女性創業者によるスタートアップが最も頭角を示した時期は2021年と2022年だ。2021年の女性創業者によるスタートアップの調達総額は前年比で176%増加し、最大の成長を見せた。2021年にユニコーンになった Kurly(컬리)を筆頭に女性が強みを持つ子育て、教育、など分野で大規模な投資が出始めた。2022年第1四半期以降、投資市場が硬直し、全体的に投資が減少し、シリーズ B ラウンド以降の女性創業者によるスタートアップによる調達のニュースは目にすることが稀になった。女性創業者によるスタートアップのシリーズ B ラウンド以降の調達件数比率を年度別に比較すると、2021年17.8%、2022年8.5%、2021年7.9%と減少した。
8%(퍼센트)、地球人カンパニー生活研究所(지구인컴퍼니 생활연구소)、WASHSWAT(워시스왓)、Jaranda(자란다)、Tictoc Croc(째깍악어)、Apartmentary(아파트멘터리)、CLASSUM(클라썸)、Adriel(아드리엘)、Publy(퍼블리)など毎年投資に成功し、市場で注目されたスタートアップのフォロー調達のニュースは後続の投資ニュースは、1~2年聞こえてこない。第2の Kurly と呼ばれた「Onul Hoi(오늘회、「今日の回」の意)」を運営する Today Table(오늘식탁、「今日の食卓」の意)はシャットダウンした。設立するとすぐに40~50億ウォンを調達した BIGC(빅크)、Lemon Tree(레몬트리)などもフォローオン調達のニュースは聞こえてこない。もちろん、売上高の増加に伴い資金調達の必要性が減ったり、緊縮政策で安定した運営資金を確保できたりしたのかもしれないが、B2C のプラットフォームが多く、彼らは顧客獲得・事業拡大のための資金調達は不可欠だ。
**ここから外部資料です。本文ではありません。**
-- ==== Sys2Proof/Laws/KeepService.lean ====
section
/-! SUPPORT. The relation Keep (Sys2Proof/Laws/Keep.lean) through the service controller's commands, the registers and PCIe. -/

set_option linter.unusedVariables false
set_option linter.unusedSimpArgs false

namespace Sys2Proof.Machine

/-! ### Rigs -/

theorem State.rigReport_keep {a : State} {v0 : State} {v1 : ImgErr} (h : Keep a v0) : Keep a (State.rigReport v0 v1) := by
  unfold State.rigReport
  (try dsimp only)
  repeat' first
    | with_reducible assumption
    | with_reducible apply State.irq_keep
    | simp only [keep_mk]
    | with_reducible refine keep_ite (fun _ => ?_) (fun _ => ?_)

theorem State.rigEnd_keep {a : State} {v0 : State} {v1 : ImgErr} (h : Keep a v0) : Keep a (State.rigEnd v0 v1) := by
  unfold State.rigEnd
  (try dsimp only)
  repeat' first
    | with_reducible assumption
    | with_reducible apply State.rigReport_keep
    | simp only [keep_mk]

theorem State.trainChan_keep {a : State} {v0 : State} {v1 : Nat} {v2 : TrainResult} {v3 : Bool} (h : Keep a v0) : Keep a (State.trainChan v0 v1 v2 v3) := by
  unfold State.trainChan
  (try dsimp only)
  repeat' first
    | with_reducible assumption
    | with_reducible apply State.modChan_keep
    | with_reducible apply State.setPd_keep

theorem State.trainNext_keep {a : State} {v0 : State} {v1 : SourceIo} (h : Keep a v0) : Keep a (State.trainNext v0 v1).1 := by
  unfold State.trainNext
  (try dsimp only)
  repeat' first
    | with_reducible assumption
    | with_reducible exact Keep.refl _
    | with_reducible apply State.trainChan_keep
    | with_reducible apply keep_foldl
    | simp only [keep_mk]
    | (intro _)
    | split
theorem State.trainNext_keepe {a : State} {v0 : State} {v1 : SourceIo} {z w} (h : Keep a v0) (e : State.trainNext v0 v1 = (z, w)) : Keep a z := by
  have k := State.trainNext_keep (v0 := v0) (v1 := v1) h
  rw [e] at k
  exact k

theorem State.startWhole_keep {a : State} {v0 : State} {v1 : Option Bool} {v2 : SourceIo} {v3 : Rig × List Nat × List Nat} (h : Keep a v0) : Keep a (State.startWhole v0 v1 v2 v3) := by
  unfold State.startWhole
  (try dsimp only)
  repeat' first
    | with_reducible assumption
    | with_reducible apply State.trainNext_keep
    | simp only [keep_mk]

theorem State.markShadow_keep {a : State} {v0 : State} (h : Keep a v0) : Keep a (State.markShadow v0) := by
  unfold State.markShadow
  (try dsimp only)
  repeat' first
    | with_reducible assumption
    | with_reducible exact Keep.refl _
    | with_reducible apply State.modChan_keep
    | with_reducible apply keep_foldl
    | (intro _)

theorem execJournalCompaction_keep {v0 : Bool} {v1 : State} {t : State} (e : execJournalCompaction v0 v1 = .next t) : Keep v1 t := by
  refine keep_next ?_ e
  have h := Keep.refl v1
  repeat' first
    | with_reducible assumption
    | with_reducible apply State.compact_keep
    | with_reducible refine keep_ite (fun _ => ?_) (fun _ => ?_)

theorem State.activateSlot_keep {a : State} {v0 : State} {v1 : Bool} {v2 : SourceIo} (h : Keep a v0) : Keep a (State.activateSlot v0 v1 v2) := by
  unfold State.activateSlot
  (try dsimp only)
  repeat' first
    | with_reducible assumption
    | with_reducible apply State.rigReport_keep
    | with_reducible apply State.commit_keep
    | with_reducible apply State.startWhole_keep
    | with_reducible refine keep_ite (fun _ => ?_) (fun _ => ?_)
    | split

theorem State.rigCmd_keep {a : State} {v0 : State} {v1 : Nat} {v2 : Word} {v3 : Nat} {v4 : Bool} {v5 : State → State} (hf : ∀ x, Keep a x → Keep a (v5 x)) (h : Keep a v0) : Keep a (State.rigCmd v0 v1 v2 v3 v4 v5) := by
  unfold State.rigCmd
  (try dsimp only)
  repeat' first
    | with_reducible assumption
    | with_reducible apply hf
    | with_reducible apply State.rigReport_keep
    | with_reducible refine keep_ite (fun _ => ?_) (fun _ => ?_)

theorem State.source_keep {a : State} {v0 : State} {v1 : SourceIo} {v2 : Nat} {t} (h : Keep a v0) (e : State.source v0 v1 v2 = some t) : Keep a t.1 := by
  unfold State.source at e
  (try dsimp only at e)
  (repeat' split at e) <;> (try cases e)
  repeat' first
    | with_reducible assumption
    | with_reducible apply State.devRead_keep
theorem State.source_keepe {a : State} {v0 : State} {v1 : SourceIo} {v2 : Nat} {z w} (h : Keep a v0) (e : State.source v0 v1 v2 = some (z, w)) : Keep a z := State.source_keep  h e

theorem State.withSource_keep {a : State} {v0 : State} {v1 : SourceIo} {v2 : State → List Byte → State} (hf : ∀ x l, Keep a x → Keep a (v2 x l)) (h : Keep a v0) : Keep a (State.withSource v0 v1 v2) := by
  unfold State.withSource
  (try dsimp only)
  repeat' first
    | with_reducible assumption
    | with_reducible apply hf
    | with_reducible apply State.rigReport_keep
    | with_reducible refine State.source_keepe ?_ (by assumption)
    | with_reducible refine keep_ite (fun _ => ?_) (fun _ => ?_)
    | split

theorem execLoad_keep {v0 : Nat} {v1 : Word} {v2 : SourceIo} {v3 : State} {t : State} (e : execLoad v0 v1 v2 v3 = .next t) : Keep v3 t := by
  refine keep_next ?_ e
  have h := Keep.refl v3
  repeat' first
    | with_reducible assumption
    | with_reducible apply State.rigCmd_keep
    | with_reducible apply State.withSource_keep
    | with_reducible apply State.rigReport_keep
    | with_reducible apply State.startWhole_keep
    | (intro _)
    | split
全体的に、過去に比べて女性創業者が設立したスタートアップ分野が多様化し、調達に成功したスタートアップが増えたのはエコシステムにプラスの影響を与えている。ただし、資金調達において規模の格差があるということは、長期的な生存と関連する可能性があるという点で、これを解決するための方案や支援などが必要と思われる。